The diagram below describes the main steps of GitFlow.


We are not obliged to adopt GitFlow in toto, we will probably build our own workflow, based on GitFlow with some minor modifications like:

  • release branches are not deleted: they are used to “generate” different component releases for each gCube release (e.g. 1.0.0-3.10.0, 1.0.0-3.11.0, …) and for patch releases;
  • before tagging a release a new commit with “resolved” pom.xml and distro files is done.
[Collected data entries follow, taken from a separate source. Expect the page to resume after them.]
-- ==== Sys2Proof/Machine/Core.lean ====
section
/-! DEFINITION. The machine that the host runs. -/

def Sys2Proof.core : Host.Core :=
  { State := Sys2Proof.Machine.State, Fault := Sys2Proof.Machine.Fault, Refusal := Sys2Proof.Machine.Refusal,
    step := Sys2Proof.Machine.step, reset := Sys2Proof.Machine.State.reset }
end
This commit is not merged back to develop;
  • patches (hotfix) are branched from the release branch;
  • all components tags are merged into the gCube repository (this would realize the GitHub publication we do with ad-hoc scripts now).

A better and more in depth analysis will be done on this before defining the final workflow that gCube will adopt.

Migration Strategy

The migration of the entire code base of gCube from SVN to Git is a very big and time consuming task given the size of gCube. Making this migration on a single shot for the entire gCube system, would stop the development of the system since all developers should be committed to migrate their (plus the orphan) components.

A more meaningful strategy is to articulate the migration in different phases to distribute the effort of migrating the component over a large (months) time period. A possible four-phases approach could be:

  1. Initially, the migration will be done on "volunteering" basis. If a developer wants to migrate her component, she can do it following the new procedures and using the new tools. This early adopter group will be useful also to collect feedback on the tools and procedures before applying them on large-scale;
  2. Then, developers will be forced to use Git for new component only, while for new releases of old components they can continue to use SVN;
  3. Then, developers will be forced to use Git for any component they release, also old ones;
  4. Finally, developers will be forced to migrate to Git any remaining component in the gCube release (even if there would be no need of releasing them).

Of course, the migration can start only after all the tools and procedures are ready to manage Git-based components. In addition, all the old tools and procedures (SVN-based) will remain in place and co-exists with the new ones until all the gCube components have been migrated.